Here’s the story they would like major media to report:

“While Democrats Obama and Clinton, stuck in an endless primary contest, fight with each other over who would cover more of the uninsured, John McCain has been using the luxury of uncontested time to develop a thoughtful plan for bringing down health care costs—the issue voters care most about when it comes to their own family budget worries. And McCain’s plan would attack the health cost spiral by unleashing the power of individual consumers and families in a more competitive health care marketplace, not by using the power of the federal government to either provide health care and not by dictating health insurance arrangements between workers and employers. Expanding consumer choice—and encouraging health care consumers to be wise purchasers of health care, said McCain, is the best way to force the health care system to become more efficient and reduce the burden of health care costs.”
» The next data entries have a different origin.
-- ==== Sys2Proof/Laws/State.lean ====
section
/-! SUPPORT. What each update of the state leaves as it is, one lemma per field, and what it changes. -/

namespace Sys2Proof.Laws

open Sys2Proof.Machine

/-! ### Blocks, groups and lanes -/

/-- A block found by its number has it. -/
theorem blockOf_id {s : State} {id : Nat} {b : Block} (h : blockOf s id = some b) : b.id = id := by
  have := List.find?_some h
  simpa using this

/-- A changed block is the change of the block, when the change keeps its number. -/
theorem blockOf_modBlock (s : State) (id : Nat) (f : Block → Block) (hf : ∀ b, (f b).id = b.id) (k : Nat) :
    blockOf (modBlock s id f) k = if k = id then (blockOf s k).map f else blockOf s k := by
  unfold blockOf modBlock
  dsimp only
  induction s.blocks with
  | nil => simp
  | cons b bs ih =>
    have hb : (if b.id = id then f b else b).id = b.id := by split <;> simp [hf]
    simp only [List.map_cons, List.find?_cons, hb]
    by_cases hk : b.id = k
    · subst hk; by_cases e : b.id = id <;> simp [e]
    · simp only [hk, decide_false, ih]

/-! ### modBlock -/

@[simp] theorem modBlock_clusters (s : State) (id : Nat) (f : Block → Block) : (modBlock s id f).clusters = s.clusters := rfl
@[simp] theorem modBlock_grids (s : State) (id : Nat) (f : Block → Block) : (modBlock s id f).grids = s.grids := rfl
@[simp] theorem modBlock_cores (s : State) (id : Nat) (f : Block → Block) : (modBlock s id f).cores = s.cores := rfl
@[simp] theorem modBlock_versions (s : State) (id : Nat) (f : Block → Block) : (modBlock s id f).versions = s.versions := rfl
@[simp] theorem modBlock_recs (s : State) (id : Nat) (f : Block → Block) : (modBlock s id f).recs = s.recs := rfl
@[simp] theorem modBlock_families (s : State) (id : Nat) (f : Block → Block) : (modBlock s id f).families = s.families := rfl
@[simp] theorem modBlock_cmds (s : State) (id : Nat) (f : Block → Block) : (modBlock s id f).cmds = s.cmds := rfl
@[simp] theorem modBlock_feq (s : State) (id : Nat) (f : Block → Block) : (modBlock s id f).feq = s.feq := rfl
@[simp] theorem modBlock_bfqs (s : State) (id : Nat) (f : Block → Block) : (modBlock s id f).bfqs = s.bfqs := rfl
@[simp] theorem modBlock_colls (s : State) (id : Nat) (f : Block → Block) : (modBlock s id f).colls = s.colls := rfl
@[simp] theorem modBlock_frozenEngs (s : State) (id : Nat) (f : Block → Block) : (modBlock s id f).frozenEngs = s.frozenEngs := rfl
@[simp] theorem modBlock_frozenCopies (s : State) (id : Nat) (f : Block → Block) : (modBlock s id f).frozenCopies = s.frozenCopies := rfl
@[simp] theorem modBlock_parts (s : State) (id : Nat) (f : Block → Block) : (modBlock s id f).parts = s.parts := rfl
@[simp] theorem modBlock_dram (s : State) (id : Nat) (f : Block → Block) : (modBlock s id f).dram = s.dram := rfl
@[simp] theorem modBlock_dsp (s : State) (id : Nat) (f : Block → Block) : (modBlock s id f).dsp = s.dsp := rfl
@[simp] theorem modBlock_dspFull (s : State) (id : Nat) (f : Block → Block) : (modBlock s id f).dspFull = s.dspFull := rfl
@[simp] theorem modBlock_unpub (s : State) (id : Nat) (f : Block → Block) : (modBlock s id f).unpub = s.unpub := rfl
@[simp] theorem modBlock_atOnce (s : State) (id : Nat) (f : Block → Block) : (modBlock s id f).atOnce = s.atOnce := rfl
@[simp] theorem modBlock_shades (s : State) (id : Nat) (f : Block → Block) : (modBlock s id f).shades = s.shades := rfl
@[simp] theorem modBlock_migRecs (s : State) (id : Nat) (f : Block → Block) : (modBlock s id f).migRecs = s.migRecs := rfl
@[simp] theorem modBlock_pool (s : State) (id : Nat) (f : Block → Block) : (modBlock s id f).pool = s.pool := rfl
@[simp] theorem modBlock_poolLines (s : State) (id : Nat) (f : Block → Block) : (modBlock s id f).poolLines = s.poolLines := rfl
@[simp] theorem modBlock_sysq (s : State) (id : Nat) (f : Block → Block) : (modBlock s id f).sysq = s.sysq := rfl
@[simp] theorem modBlock_poolLeases (s : State) (id : Nat) (f : Block → Block) : (modBlock s id f).poolLeases = s.poolLeases := rfl
@[simp] theorem modBlock_hostMem (s : State) (id : Nat) (f : Block → Block) : (modBlock s id f).hostMem = s.hostMem := rfl
@[simp] theorem modBlock_posted (s : State) (id : Nat) (f : Block → Block) : (modBlock s id f).posted = s.posted := rfl
@[simp] theorem modBlock_poison (s : State) (id : Nat) (f : Block → Block) : (modBlock s id f).poison = s.poison := rfl
@[simp] theorem modBlock_tlb (s : State) (id : Nat) (f : Block → Block) : (modBlock s id f).tlb = s.tlb := rfl
@[simp] theorem modBlock_fmt (s : State) (id : Nat) (f : Block → Block) : (modBlock s id f).fmt = s.fmt := rfl
@[simp] theorem modBlock_clk (s : State) (id : Nat) (f : Block → Block) : (modBlock s id f).clk = s.clk := rfl
@[simp] theorem modBlock_ptime (s : State) (id : Nat) (f : Block → Block) : (modBlock s id f).ptime = s.ptime := rfl
@[simp] theorem modBlock_locked (s : State) (id : Nat) (f : Block → Block) : (modBlock s id f).locked = s.locked := rfl
@[simp] theorem modBlock_steered (s : State) (id : Nat) (f : Block → Block) : (modBlock s id f).steered = s.steered := rfl
@[simp] theorem modBlock_ptpLost (s : State) (id : Nat) (f : Block → Block) : (modBlock s id f).ptpLost = s.ptpLost := rfl
@[simp] theorem modBlock_mgmt (s : State) (id : Nat) (f : Block → Block) : (modBlock s id f).mgmt = s.mgmt := rfl
@[simp] theorem modBlock_boot (s : State) (id : Nat) (f : Block → Block) : (modBlock s id f).boot = s.boot := rfl
@[simp] theorem modBlock_cap (s : State) (id : Nat) (f : Block → Block) : (modBlock s id f).cap = s.cap := rfl
@[simp] theorem modBlock_budgetMode (s : State) (id : Nat) (f : Block → Block) : (modBlock s id f).budgetMode = s.budgetMode := rfl
@[simp] theorem modBlock_hotDies (s : State) (id : Nat) (f : Block → Block) : (modBlock s id f).hotDies = s.hotDies := rfl
@[simp] theorem modBlock_emergency (s : State) (id : Nat) (f : Block → Block) : (modBlock s id f).emergency = s.emergency := rfl
@[simp] theorem modBlock_capBefore (s : State) (id : Nat) (f : Block → Block) : (modBlock s id f).capBefore = s.capBefore := rfl
@[simp] theorem modBlock_portsUp (s : State) (id : Nat) (f : Block → Block) : (modBlock s id f).portsUp = s.portsUp := rfl
@[simp] theorem modBlock_cxlUp (s : State) (id : Nat) (f : Block → Block) : (modBlock s id f).cxlUp = s.cxlUp := rfl
@[simp] theorem modBlock_poolDead (s : State) (id : Nat) (f : Block → Block) : (modBlock s id f).poolDead = s.poolDead := rfl
@[simp] theorem modBlock_portsAt (s : State) (id : Nat) (f : Block → Block) : (modBlock s id f).portsAt = s.portsAt := rfl
@[simp] theorem modBlock_cxlAt (s : State) (id : Nat) (f : Block → Block) : (modBlock s id f).cxlAt = s.cxlAt := rfl
@[simp] theorem modBlock_windowAt (s : State) (id : Nat) (f : Block → Block) : (modBlock s id f).windowAt = s.windowAt := rfl
@[simp] theorem modBlock_coolAt (s : State) (id : Nat) (f : Block → Block) : (modBlock s id f).coolAt = s.coolAt := rfl
@[simp] theorem modBlock_hotAt (s : State) (id : Nat) (f : Block → Block) : (modBlock s id f).hotAt = s.hotAt := rfl
@[simp] theorem modBlock_corrected (s : State) (id : Nat) (f : Block → Block) : (modBlock s id f).corrected = s.corrected := rfl
@[simp] theorem modBlock_replies (s : State) (id : Nat) (f : Block → Block) : (modBlock s id f).replies = s.replies := rfl
@[simp] theorem modBlock_outward (s : State) (id : Nat) (f : Block → Block) : (modBlock s id f).outward = s.outward := rfl
@[simp] theorem modBlock_fresh (s : State) (id : Nat) (f : Block → Block) : (modBlock s id f).fresh = s.fresh := rfl
@[simp] theorem modBlock_cur (s : State) (id : Nat) (f : Block → Block) : (modBlock s id f).cur = s.cur := rfl
@[simp] theorem modBlock_slot1 (s : State) (id : Nat) (f : Block → Block) : (modBlock s id f).slot1 = s.slot1 := rfl
@[simp] theorem modBlock_agenda (s : State) (id : Nat) (f : Block → Block) : (modBlock s id f).agenda = s.agenda := rfl
@[simp] theorem modBlock_tick (s : State) (id : Nat) (f : Block → Block) : (modBlock s id f).tick = s.tick := rfl
@[simp] theorem modBlock_laneOrder (s : State) (id : Nat) (f : Block → Block) : (modBlock s id f).laneOrder = s.laneOrder := rfl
Most honest reporters will note that the McCain will not improve the lot of America’s 47 million uninsured, but they may give McCain credit for focusing more on controlling prices than Obama and Clinton. That might sound “fair and balanced”—but it would be wrong.

The reality is, McCain’s proposals would greatly increase the number of uninsured Americans, while also doing nothing about health care costs except increasing the number of people who can’t afford good quality health care for themselves and their families. Let’s see if the media gets both parts of the story right.